Because the simulator depends on many independent experiments for valid results,
I built in parallel processing for running experiments. Communication between
the threads primarily occurs under a producer-consumer pattern with managed
multiprocessing Queues
(doc).
The rundown of the architecture is as follows:
a master processes that handles spawning and managing Processes and the various Queues
N worker processes that do simulations
1 result consumer process that consumes the results of a simulation and sorts and analyzes the results
The master process and the worker processes communicate via an input Queue.
Similarly, the worker processes place their results in an output Queue which
the result consumer process consumes items from.

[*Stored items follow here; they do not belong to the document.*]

-- ==== Sys2Proof/Laws/Inv/Vector.lean ====
section
/-! SUPPORT. Laws/Inv/Vector.lean: every operation of Machine/Vector.lean keeps the invariant. -/

set_option linter.unusedTactic false
set_option linter.unreachableTactic false

namespace Sys2Proof.Machine

variable {qs : List Instr}

theorem State.vop_inv {s : State} {e : Fin 513} {word : Word} {ok : Bool} {vd : BitVec 4} {vs : List (BitVec 4)} {pm : BitVec 3} {t : Nat} {f : Regs → Nat → Flagged} (h_s : s.Keeps qs) : (State.vop s e word ok vd vs pm t f).Keeps qs := by
  unfold State.vop
  repeat' first
    | with_reducible assumption
    | with_reducible apply State.engineOnly_inv
    | with_reducible apply State.illegal_inv
    | with_reducible apply State.aluV_inv
    | with_reducible apply State.wr_inv
    | with_reducible apply State.Keeps.ite
    | with_reducible apply State.Keeps.iteFst
    | (with_reducible apply State.each_inv; intros)
    | (with_reducible refine State.when_inv (fun _ => ?_) ?_)
    | with_reducible apply foldl_inv
    | intro _
    | split
    | with_reducible refine State.Keeps.fst (by assumption) ?_
    | with_reducible refine State.Keeps.snd (by assumption) ?_
    | with_reducible refine State.Keeps.opt (by assumption) ?_
    | with_reducible apply OptInv.none
    | with_reducible apply OptInv.some
    | with_reducible apply OptInv.map
    | with_reducible apply OptInv.bind
    | with_reducible apply OptInv.ite
    | with_reducible apply OptInv.getD
    | with_reducible apply State.reset_inv
    | with_reducible refine State.Keeps.upd ?_ rfl rfl rfl rfl rfl rfl rfl rfl rfl rfl rfl rfl rfl rfl rfl rfl rfl rfl rfl

theorem State.vbin_inv {s : State} {e : Fin 513} {fc : Nat} {vd : BitVec 4} {va : BitVec 4} {vb : BitVec 4} {pm : BitVec 3} {t : BitVec 2} {ff : Word → Word → Flagged} {fi : Int → Int → Int} (h_s : s.Keeps qs) : (State.vbin s e fc vd va vb pm t ff fi).Keeps qs := by
  unfold State.vbin
  repeat' first
    | with_reducible assumption
    | with_reducible apply State.vop_inv
    | with_reducible apply State.wr_inv
    | with_reducible apply State.Keeps.ite
    | with_reducible apply State.Keeps.iteFst
    | (with_reducible apply State.each_inv; intros)
    | (with_reducible refine State.when_inv (fun _ => ?_) ?_)
    | with_reducible apply foldl_inv
    | intro _
    | split
    | with_reducible refine State.Keeps.fst (by assumption) ?_
    | with_reducible refine State.Keeps.snd (by assumption) ?_
    | with_reducible refine State.Keeps.opt (by assumption) ?_
    | with_reducible apply OptInv.none
    | with_reducible apply OptInv.some
    | with_reducible apply OptInv.map
    | with_reducible apply OptInv.bind
    | with_reducible apply OptInv.ite
    | with_reducible apply OptInv.getD
    | with_reducible apply State.reset_inv
    | with_reducible refine State.Keeps.upd ?_ rfl rfl rfl rfl rfl rfl rfl rfl rfl rfl rfl rfl rfl rfl rfl rfl rfl rfl rfl

theorem State.vun_inv {s : State} {e : Fin 513} {fc : Nat} {vd : BitVec 4} {va : BitVec 4} {pm : BitVec 3} {t : BitVec 2} {ff : Word → Flagged} {fi : Int → Int} (h_s : s.Keeps qs) : (State.vun s e fc vd va pm t ff fi).Keeps qs := by
  unfold State.vun
  repeat' first
    | with_reducible assumption
    | with_reducible apply State.vop_inv
    | with_reducible apply State.wr_inv
    | with_reducible apply State.Keeps.ite
    | with_reducible apply State.Keeps.iteFst
    | (with_reducible apply State.each_inv; intros)
    | (with_reducible refine State.when_inv (fun _ => ?_) ?_)
    | with_reducible apply foldl_inv
    | intro _
    | split
    | with_reducible refine State.Keeps.fst (by assumption) ?_
    | with_reducible refine State.Keeps.snd (by assumption) ?_
    | with_reducible refine State.Keeps.opt (by assumption) ?_
    | with_reducible apply OptInv.none
    | with_reducible apply OptInv.some
    | with_reducible apply OptInv.map
    | with_reducible apply OptInv.bind
    | with_reducible apply OptInv.ite
    | with_reducible apply OptInv.getD
    | with_reducible apply State.reset_inv
    | with_reducible refine State.Keeps.upd ?_ rfl rfl rfl rfl rfl rfl rfl rfl rfl rfl rfl rfl rfl rfl rfl rfl rfl rfl rfl

theorem State.vmac_inv {s : State} {e : Fin 513} {fc : Nat} {vd : BitVec 4} {va : BitVec 4} {vb : BitVec 4} {vc : BitVec 4} {pm : BitVec 3} {t : BitVec 2} {ff : Word → Word → Word → Flagged} {sign : Int} (h_s : s.Keeps qs) : (State.vmac s e fc vd va vb vc pm t ff sign).Keeps qs := by
  unfold State.vmac
  repeat' first
    | with_reducible assumption
    | with_reducible apply State.vop_inv
    | with_reducible apply State.wr_inv
    | with_reducible apply State.Keeps.ite
    | with_reducible apply State.Keeps.iteFst
    | (with_reducible apply State.each_inv; intros)
    | (with_reducible refine State.when_inv (fun _ => ?_) ?_)
    | with_reducible apply foldl_inv
    | intro _
    | split
    | with_reducible refine State.Keeps.fst (by assumption) ?_
    | with_reducible refine State.Keeps.snd (by assumption) ?_
    | with_reducible refine State.Keeps.opt (by assumption) ?_
    | with_reducible apply OptInv.none
    | with_reducible apply OptInv.some
    | with_reducible apply OptInv.map
    | with_reducible apply OptInv.bind
    | with_reducible apply OptInv.ite
    | with_reducible apply OptInv.getD
    | with_reducible apply State.reset_inv
    | with_reducible refine State.Keeps.upd ?_ rfl rfl rfl rfl rfl rfl rfl rfl rfl rfl rfl rfl rfl rfl rfl rfl rfl rfl rfl

theorem State.vlogic_inv {s : State} {e : Fin 513} {fc : Nat} {vd : BitVec 4} {va : BitVec 4} {vb : BitVec 4} {pm : BitVec 3} {t : BitVec 2} {f : Word → Word → Word} (h_s : s.Keeps qs) : (State.vlogic s e fc vd va vb pm t f).Keeps qs := by
  unfold State.vlogic
  repeat' first
    | with_reducible assumption
    | with_reducible apply State.vop_inv
    | with_reducible apply State.wr_inv
    | with_reducible apply State.Keeps.ite
    | with_reducible apply State.Keeps.iteFst
    | (with_reducible apply State.each_inv; intros)
    | (with_reducible refine State.when_inv (fun _ => ?_) ?_)
    | with_reducible apply foldl_inv
    | intro _
    | split
    | with_reducible refine State.Keeps.fst (by assumption) ?_
    | with_reducible refine State.Keeps.snd (by assumption) ?_
    | with_reducible refine State.Keeps.opt (by assumption) ?_
    | with_reducible apply OptInv.none
    | with_reducible apply OptInv.some
    | with_reducible apply OptInv.map
    | with_reducible apply OptInv.bind
    | with_reducible apply OptInv.ite
    | with_reducible apply OptInv.getD
    | with_reducible apply State.reset_inv
    | with_reducible refine State.Keeps.upd ?_ rfl rfl rfl rfl rfl rfl rfl rfl rfl rfl rfl rfl rfl rfl rfl rfl rfl rfl rfl

theorem State.vshift_inv {s : State} {e : Fin 513} {fc : Nat} {vd : BitVec 4} {va : BitVec 4} {n : BitVec 8} {pm : BitVec 3} {t : BitVec 2} {f : Int → Flagged} (h_s : s.Keeps qs) : (State.vshift s e fc vd va n pm t f).Keeps qs := by
  unfold State.vshift
  repeat' first
    | with_reducible assumption
    | with_reducible apply State.vop_inv
    | with_reducible apply State.wr_inv
    | with_reducible apply State.Keeps.ite
    | with_reducible apply State.Keeps.iteFst
    | (with_reducible apply State.each_inv; intros)
    | (with_reducible refine State.when_inv (fun _ => ?_) ?_)
    | with_reducible apply foldl_inv
    | intro _
    | split
    | with_reducible refine State.Keeps.fst (by assumption) ?_
    | with_reducible refine State.Keeps.snd (by assumption) ?_
    | with_reducible refine State.Keeps.opt (by assumption) ?_
    | with_reducible apply OptInv.none
    | with_reducible apply OptInv.some
    | with_reducible apply OptInv.map
    | with_reducible apply OptInv.bind
    | with_reducible apply OptInv.ite
    | with_reducible apply OptInv.getD
    | with_reducible apply State.reset_inv
    | with_reducible refine State.Keeps.upd ?_ rfl rfl rfl rfl rfl rfl rfl rfl rfl rfl rfl rfl rfl rfl rfl rfl rfl rfl rfl

end Sys2Proof.Machine
end

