/-- A command's operands have the lengths and ranges the spec gives them: slips of 64 and return slips of 32 bytes (R479, R481),
flits and training blocks of 128 (R284, R305), as many byte enables as bytes (R401), the words of CAT_STAGE (R71), the halves of a bitmap (R366), and, of an
instruction, the lane types, shift amounts and lane numbers its row permits (R161, R174 to R177). -/
def Instr.wellFormed : Instr → Bool
  | .registerWrite .. => true
  | .boundary .. => true
  | .timeStep .. => true
  | .guardWindowOpen .. => true
  | .gatherEnd .. => true
  | .phasorUpdateDone .. => true
  | .preVote .. => true
  | .computeStart .. => true
  | .release .. => true
  | .modulatorCapture .. => true
  | .sumEvaluation .. => true
  | .sendAtForward .. => true
  | .copyIn .. => true
  | .copyInDone .. => true
  | .paramCopyDone .. => true
  | .frameInfo .. => true
  | .frameConfig .. => true
  | .frameStart .. => true
  | .frameStop .. => true
  | .frmCtrlStart .. => true
  | .frmCtrlStop .. => true
  | .frmCtrlClearSlackMin .. => true
  | .editionInfo .. => true
  | .editionCommit .. => true
  | .editionAbort .. => true
  | .editionAdopt .. => true
  | .editionRevert .. => true
  | .cmPrepare .. => true
  | .cmAck .. => true
  | .cmNack .. => true
  | .cmGo .. => true
  | .cmAbort .. => true
  | .cmDone .. => true
  | .cmMissed .. => true
  | .catInfo .. => true
  | .catRead .. => true
  | .catStage _ _ w => w.length == 7
  | .catStageDisable .. => true
  | .catUnstage .. => true
  | .catClearStatus .. => true
  | .catCheck .. => true
  | .catEventRead .. => true
  | .catEventPop .. => true
  | .catWindowWrite .. => true
  | .sample flit _ _ _ => flit.wellFormed
  | .engInfo .. => true
  | .engBayConfig .. => true
  | .engBayCfgWrite .. => true
  | .engImageLoad .. => true
  | .imageLoadDone .. => true
  | .engBayStart .. => true
  | .engBayStop .. => true
  | .engParamStage _ _ _ data => decide (data.length ≤ 48)
  | .engParamRead .. => true
  | .engStatus .. => true
  | .engineWindowWrite _ offset data => decide (data ≠ [] ∧ offset.val + data.length ≤ 65536)
  | .singleFault .. => true
  | .imemRepairDone .. => true
  | .baySleep .. => true
  | .bayDoze .. => true
  | .loadReturn .. => true
  | .storeAccepted .. => true
  | .storeTimeout .. => true
  | .remoteLoadTimeout .. => true
  | .transferComplete .. => true
  | .transferTimeout .. => true
  | .interruptEntry .. => true
  | .sortStart .. => true
  | .sortDone .. => true
  | .phasorDescriptorWrite .. => true
  | .executeIllegalWord e word => !Machine.legalWord (e.val == 512) word
  | .iAdd .. => true
  | .iSub .. => true
  | .iAnd .. => true
  | .iOr .. => true
  | .iXor .. => true
  | .iAndn .. => true
  | .iSll .. => true
  | .iSrl .. => true
  | .iSra .. => true
  | .iRor .. => true
  | .iMin .. => true
  | .iMax .. => true
  | .iMinu .. => true
  | .iMaxu .. => true
  | .iAbs .. => true
  | .iClz .. => true
  | .iPopc .. => true
  | .iSel .. => true
  | .iMul .. => true
  | .iMulh .. => true
  | .iMulhu .. => true
  | .iDiv .. => true
  | .iDivu .. => true
  | .iRem .. => true
  | .iRemu .. => true
  | .iAdds .. => true
  | .iSubs .. => true
  | .iQmul .. => true
  | .iQmac .. => true
  | .iShls .. => true
  | .iRshr .. => true
  | .iCmp _ _ _ _ cc => decide (cc.toNat < 6)
  | .iPand .. => true
  | .iPor .. => true
  | .iPxor .. => true
  | .iPandn .. => true
  | .iPany .. => true
  | .iPall .. => true
  | .iMovgp .. => true
  | .iMovpg .. => true
  | .iJalr .. => true
  | .iAddi .. => true
  | .iAndi .. => true
  | .iOri .. => true
  | .iXori .. => true
  | .iShi .. => true
  | .iLui .. => true
  | .iCmpi .. => true
  | .iFadd .. => true
  | .iFsub .. => true
  | .iFmul .. => true
  | .iFma .. => true
  | .iFms .. => true
  | .iFdiv .. => true
  | .iFsqrt .. => true
  | .iFmin .. => true
  | .iFmax .. => true
  | .iFabs .. => true
  | .iFneg .. => true
  | .iFcmp .. => true
  | .iFcvtSW .. => true
  | .iFcvtWS .. => true
  | .iFcvtSQ .. => true
  | .iFcvtQS .. => true
  | .ldB .. => true
  | .ldBu .. => true
  | .ldH .. => true
  | .ldHu .. => true
  | .ldW .. => true
  | .vld .. => true
  | .stB .. => true
  | .stH .. => true
  | .stW .. => true
  | .vst .. => true
  | .xldH .. => true
  | .xldW .. => true
  | .xldV .. => true
  | .iB .. => true
  | .iJal .. => true
  | .iVadd .. => true
  | .iVsub .. => true
  | .iVmul .. => true
  | .iVmac .. => true
  | .iVmsu .. => true
  | .iVmin .. => true
  | .iVmax .. => true
  | .iVabs .. => true
  | .iVneg .. => true
  | .iVcmp .. => true
  | .iVsel .. => true
  | .iVand _ _ _ _ _ t => t == 3#2
  | .iVor _ _ _ _ _ t => t == 3#2
  | .iVxor _ _ _ _ _ t => t == 3#2
  | .iVsra _ _ _ n _ t => t != 0#2 && decide (n.toNat < laneBits t)
  | .iVsls _ _ _ n _ t => t != 0#2 && decide (n.toNat < laneBits t)
  | .iVcvt .. => true
  | .iVpack _ _ _ _ _ t => t == 1#2
  | .iVswz _ _ _ _ _ t => t != 2#2
  | .iVsum .. => true
  | .iVmovv .. => true
  | .iVext _ _ _ ln t => decide (ln.toNat * laneBits t < 128)
  | .iVins _ _ _ ln t => decide (ln.toNat * laneBits t < 128)
  | .iVsplat .. => true
  | .iVzero .. => true
  | .iFenceS .. => true
  | .iFenceA .. => true
  | .iFenceD .. => true
  | .iFend .. => true
  | .iTrap .. => true
  | .iXret .. => true
  | .iCsrr .. => true
  | .iCsrw .. => true
  | .iCsrs .. => true
  | .iCsrc .. => true
  | .iSwait .. => true
  | .iPhld .. => true
  | .amoswap .. => true
  | .amoadd .. => true
  | .amocas .. => true
  | .iWfi .. => true
  | .compareMismatch .. => true
  | .rollback .. => true
  | .migrationDone .. => true
  | .fltInjectArm .. => true
  | .faultInjection .. => true
  | .curatorMismatch .. => true
  | .accessionWrite .. => true
  | .logInfo .. => true
  | .logRead .. => true
  | .logCopy .. => true
  | .logCopyDone .. => true
  | .fltInfo .. => true
  | .stacksAccess _ reqs => reqs.all StkReq.wellFormed
  | .eccWriteback .. => true
  | .stkInjectArm .. => true
  | .scrubLine .. => true
  | .bankPowered .. => true
  | .clearComplete .. => true
  | .sealComplete .. => true
  | .checkComplete .. => true
  | .stkInfo .. => true
  | .stkBankStatus .. => true
  | .stkBankScrub .. => true
  | .bankScrubDone .. => true
  | .stkBankPower .. => true
  | .stkRetainSet .. => true
  | .stkAclSet .. => true
  | .stkSpillSet .. => true
  | .stkSpillWrite .. => true
  | .filterOutput .. => true
  | .fastOutput .. => true
  | .interlock .. => true
  | .pfail .. => true
  | .pfailDrainDone .. => true
  | .pfailDrainTimeout .. => true
  | .edgInfo .. => true
  | .edgMclkConfig .. => true
  | .edgMclkWrite .. => true
  | .edgModConfig .. => true
  | .edgModCfgWrite .. => true
  | .edgTripConfig .. => true
  | .edgTripRegWrite .. => true
  | .edgIlkConfig .. => true
  | .edgIlkWrite .. => true
  | .edgPolSet .. => true
  | .edgPairStage .. => true
  | .edgAuxStage .. => true
  | .edgAuxDirSet .. => true
  | .shadowRegisterWrite .. => true
  | .dynWrite .. => true
  | .edgTripClear .. => true
  | .tripLatchClear .. => true
  | .edgHoldRelease .. => true
  | .edgHoldReleaseWrite .. => true
  | .edgHoldAssert .. => true
  | .edgHoldAssertWrite .. => true
  | .signalDetect .. => true
  | .cdrLock .. => true
  | .trainingBlock _ b => b.bytes.length == 128
  | .lockTimeout .. => true
  | .signalLoss .. => true
  | .signalDetectWake .. => true
  | .pllRelock .. => true
  | .rateWrite .. => true
  | .laneEnableWrite .. => true
  | .loopbackWrite .. => true
  | .txeqWrite .. => true
  | .prbsWrite .. => true
  | .txErrInject .. => true
  | .marginStart .. => true
  | .marginDone .. => true
  | .laneInfo .. => true
  | .laneConfig .. => true
  | .laneRate .. => true
  | .lanePrbs .. => true
  | .lanePrbsRead .. => true
  | .laneMargin .. => true
  | .flitTransmit .. => true
  | .flitReceived _ bytes => bytes.length == 128
  | .nakWaitTimeout .. => true
  | .replayTimeout .. => true
  | .creditTimeout .. => true
  | .flitConsumed .. => true
  | .creditInit .. => true
  | .laneDrop .. => true
  | .laneAdd .. => true
  | .switchBlock .. => true
  | .retrainRequest .. => true
  | .retrainAnswer .. => true
  | .upWaitTimeout .. => true
  | .initTimeout .. => true
  | .huntTimeout .. => true
  | .retrainRequestTimeout .. => true
  | .retrainTimeout .. => true
  | .holdoffExpiry .. => true
  | .lnkPortWrite .. => true
  | .linkEnableWrite .. => true
  | .linkRetrainWrite .. => true
  | .allowMaskWrite .. => true
  | .linkInfo .. => true
  | .linkPortSplit .. => true
  | .linkConfig .. => true
  | .linkEnable .. => true
  | .linkWidth .. => true
  | .linkRetrain .. => true
  | .linkCounters .. => true
  | .routeFailover .. => true
  | .fabRouteWrite .. => true
  | .fabIdentityWrite .. => true
  | .remoteRead r _ => r.wellFormed false
  | .remoteWrite r _ => r.wellFormed true
  | .remoteData r => r.wellFormed true
  | .remoteDone r => r.wellFormed false
  | .probeTick .. => true
  | .timeProbe .. => true
  | .timeReply .. => true
  | .timeTick .. => true
  | .timeFlit .. => true
  | .holdoverTimeout .. => true
  | .beat .. => true
  | .beacon .. => true
  | .beaconMiss .. => true
  | .propose _ _ part nodes _ => inHalf part nodes
  | .agree .. => true
  | .roster _ _ part nodes _ => inHalf part nodes
  | .join .. => true
  | .admitMsg .. => true
  | .route _ _ entries _ => entries.length == 96
  | .fabInfo .. => true
  | .fabRouteSet _ _ _ words => decide (words.length ≤ 12)
  | .fabRouteRead .. => true
  | .fabConfig .. => true
  | .fabFormSet _ _ mask => mask.length == 32
  | .fabRwinSet .. => true
  | .fabMemberRead .. => true
  | .fabTimeInfo .. => true
  | .fabFence .. => true
  | .fabUnfence .. => true
  | .fabSlot .. => true
  | .slotInsertion .. => true
  | .slotRemoval .. => true
  | .buttonPress .. => true
  | .attentionWindowEnd .. => true
  | .pgoodTimeout .. => true
  | .pgoodLoss .. => true
  | .quiesceDone .. => true
  | .powerCtlWrite .. => true
  | .memoryRead .. => true
  | .memoryWrite _ data be _ _ => decide (data.length ≤ 4096) && be.length == data.length
  | .configRead .. => true
  | .configWrite .. => true
  | .powerStateWrite .. => true
  | .initiateFlr .. => true
  | .flrComplete .. => true
  | .msixControlWrite .. => true
  | .perst .. => true
  | .hotReset .. => true
  | .hostLinkDown .. => true
  | .hostLinkUp .. => true
  | .cfgReady .. => true
  | .completion _ _ _ data _ => decide (data.length ≤ 4096)
  | .completionTimeout .. => true
  | .tagQuarantineEnd .. => true
  | .remotePieceTimeout .. => true
  | .l1Entry .. => true
  | .l0sEntry .. => true
  | .winctrlCommit .. => true
  | .winctrlRevert .. => true
  | .hostInfo .. => true
  | .winStage .. => true
  | .winCommit .. => true
  | .winRevert .. => true
  | .winRead .. => true
  | .hostCounters .. => true
  | .moderationTimerExpiry .. => true
  | .msixMessageCommit .. => true
  | .irqModWrite .. => true
  | .vectorMaskWrite .. => true
  | .compWrite .. => true
  | .doorbellWrite .. => true
  | .ringDoorbell .. => true
  | .ringResume .. => true
  | .descriptorFetch .. => true
  | .segmentDone .. => true
  | .descriptorWriteback .. => true
  | .schedulingRound .. => true
  | .moverFree .. => true
  | .channelInbound .. => true
  | .bulk .. => true
  | .pageReset .. => true
  | .carrelResetDone .. => true
  | .carrelCreate .. => true
  | .carrelDestroy .. => true
  | .carrelReset .. => true
  | .carrelShare .. => true
  | .carrelInfo .. => true
  | .ringConfig .. => true
  | .ringRelease .. => true
  | .ringInfo .. => true
  | .chanStage .. => true
  | .dmaInfo .. => true
  | .cmdDoorbellWrite .. => true
  | .slipFetched data => decide (data.length ≤ 512) && data.length % 64 == 0
  | .ringEnWrite .. => true
  | .cmdRqHeadWrite .. => true
  | .callFrame slip => slip.length == 64
  | .frameGapTimeout .. => true
  | .textLine .. => true
  | .slipCall _ slip => slip.length == 64
  | .slipReturn _ slip => slip.length == 32
  | .slipExecute .. => true
  | .relayTimeout .. => true
  | .holdTimeout .. => true
  | .devInfo .. => true
  | .devSerial .. => true
  | .fwInfo .. => true
  | .echo _ bytes => decide (bytes.length ≤ 52)
  | .cmdInfo .. => true
  | .cmdConfig .. => true
  | .pwrInfo .. => true
  | .pwrDomainRead .. => true
  | .pwrHold .. => true
  | .pwrDomHoldWrite .. => true
  | .pwrSleep .. => true
  | .standbyWrite .. => true
  | .sleepWrite .. => true
  | .sleepDrainDone .. => true
  | .sleepEntryTimeout .. => true
  | .deepSleepWake .. => true
  | .aoTimerSet .. => true
  | .aoTimerExpiry .. => true
  | .wdtConfig .. => true
  | .wdtKick .. => true
  | .wdtKickWrite .. => true
  | .watchdogExpiry .. => true
  | .rstRequest .. => true
  | .rstSwreqWrite .. => true
  | .rstCause .. => true
  | .backupRead .. => true
  | .backupWrite .. => true
  | .retainedRead .. => true
  | .retainedWrite _ _ data => data.length == 16
  | .optRead .. => true
  | .powerOn .. => true
  | .brownOut .. => true
  | .coreGood .. => true
  | .resetPin .. => true
  | .resetRelease .. => true
  | .fuseSensingDone .. => true
  | .systemPllLock .. => true
  | .inrushGrant .. => true
  | .domainIdleTimeout .. => true
  | .optionLoadingDone .. => true
  | .imageVerified .. => true
  | .firmwareStart .. => true
  | .xtalSwitch .. => true
  | .xtalStartTimeout .. => true
  | .xtalStop .. => true
  | .clockFail .. => true
  | .clockRecover .. => true
  | .refclkHostLoss .. => true
  | .avsStep .. => true
  | .tempSample .. => true
  | .mntInfo .. => true
  | .bistRun .. => true
  | .bistComplete .. => true
  | .bistResult .. => true
  | .amonSelect .. => true
  | .fmonSelect .. => true
  | .ledSet .. => true
  | .consoleConfig .. => true
  | .fuseRead .. => true
  | .fuseProgram .. => true
  | .flashWrite .. => true
  | .flashWriteDone .. => true
  | .flashVerify .. => true
  | .uartBreak .. => true
  | .textHelp .. => true
  | .textInfo .. => true
  | .textStatus .. => true
  | .textLog .. => true
  | .textLane .. => true
  | .textLink .. => true
  | .textAmon .. => true
  | .textFmon .. => true
  | .textLed .. => true
  | .textBist .. => true
  | .textBistQuery .. => true
  | .textFuse .. => true
  | .textBaud .. => true
  | .textFramed .. => true
  | .textSlip .. => true
  | .m2wWrite .. => true
  | .m2wRead .. => true
  | .m2wWake .. => true
  | .m2wHold .. => true
  | .tapReset .. => true
  | .extest .. => true
  | .idcode .. => true
  | .samplePreload .. => true
  | .clamp .. => true
  | .highz .. => true
  | .extestPulse .. => true
  | .extestTrain .. => true
  | .debugReset .. => true
  | .bypass .. => true
  | .registerRead .. => true
  | .gatePairStep .. => true
  | .mdatSample .. => true
  | .prbsSync .. => true
  | .prbsSyncLost .. => true
  | .pgoodAssert .. => true
  | .l0Reached .. => true
  | .perstRelease .. => true
  | .refclkHostBack .. => true
  | .wdtHalf .. => true
  | .longBreak .. => true
  | .domainRunning .. => true
  | .characterReceived .. => true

The final ResultConsumer
object is passed via a multiprocessing Pipe
(doc)
back to the master process.
Everything works fine until it tries to pass the ResultConsumer object back to
the master process via the Pipe:
Traceback (most recent call last):
File "/home/cmccorma/.local/lib/python3.3/multiprocessing/process.py", line 258, in _bootstrap
self.run()
File "/home/cmccorma/.local/lib/python3.3/multiprocessing/process.py", line 95, in run
self._target(*self._args, **self._kwargs)
File "DomainArchitectureGenerator.py", line 93, in ResultsConsumerHandler
pipeConn.send(resCon)
File "/home/cmccorma/.local/lib/python3.3/multiprocessing/connection.py", line 207, in send
self._send_bytes(buf.getbuffer())
File "/home/cmccorma/.local/lib/python3.3/multiprocessing/connection.py", line 394, in _send_bytes
self._send(struct.pack("!i", n))
struct.error: 'i' format requires -2147483648 <= number <= 2147483647
I understand the first two traces (unhandled exits in the Process library),
and the third is my line of code for sending the ResultConsumer object down the
Pipe to the master process. The last two traces are where it gets
interesting. A Pipe pickles any object that is sent to it and passes the
resulting bytes to the other end (matching connection) where it is unpickled
upon running recv(). self._send_bytes(buf.getbuffer()) is attempting to
send the bytes of the pickled object. self._send(struct.pack("!i", n)) is
attempting to pack a struct with an integer (network/big-endian) of length n,
where n is the length of the buffer passed in as a parameter (the struct
library handles conversions between Python values and C structs represented as
Python strings, see the doc).
This error only occurs when attempting a lot of experiments, e.g. 10 experiments
will not cause it, but 1000 will consitently (all other parameters being constant). My best
hypothesis so far as to why struct.error is thrown is that the number of bytes
trying to be pushed down the pipe exceeds 2^32-1 (2147483647), or ~2 GB.
So my question is two-fold:
I'm getting stuck with my investigations as struct.py essentially just
imports from _struct and I have no idea where that is.
The byte limit seems arbitrary given that the underlying architecture is all
64-bit. So, why can't I pass anything larger than that? Additionally, if I
can't change this, are there any good (read: easy) workarounds to this issue?
Note: I don't think that using a Queue in place of a Pipe will solve the issue,
as I suspect that Queue's use a similar pickling intermediate step. EDIT: This note is entirely incorrect as pointed out in abarnert's answer.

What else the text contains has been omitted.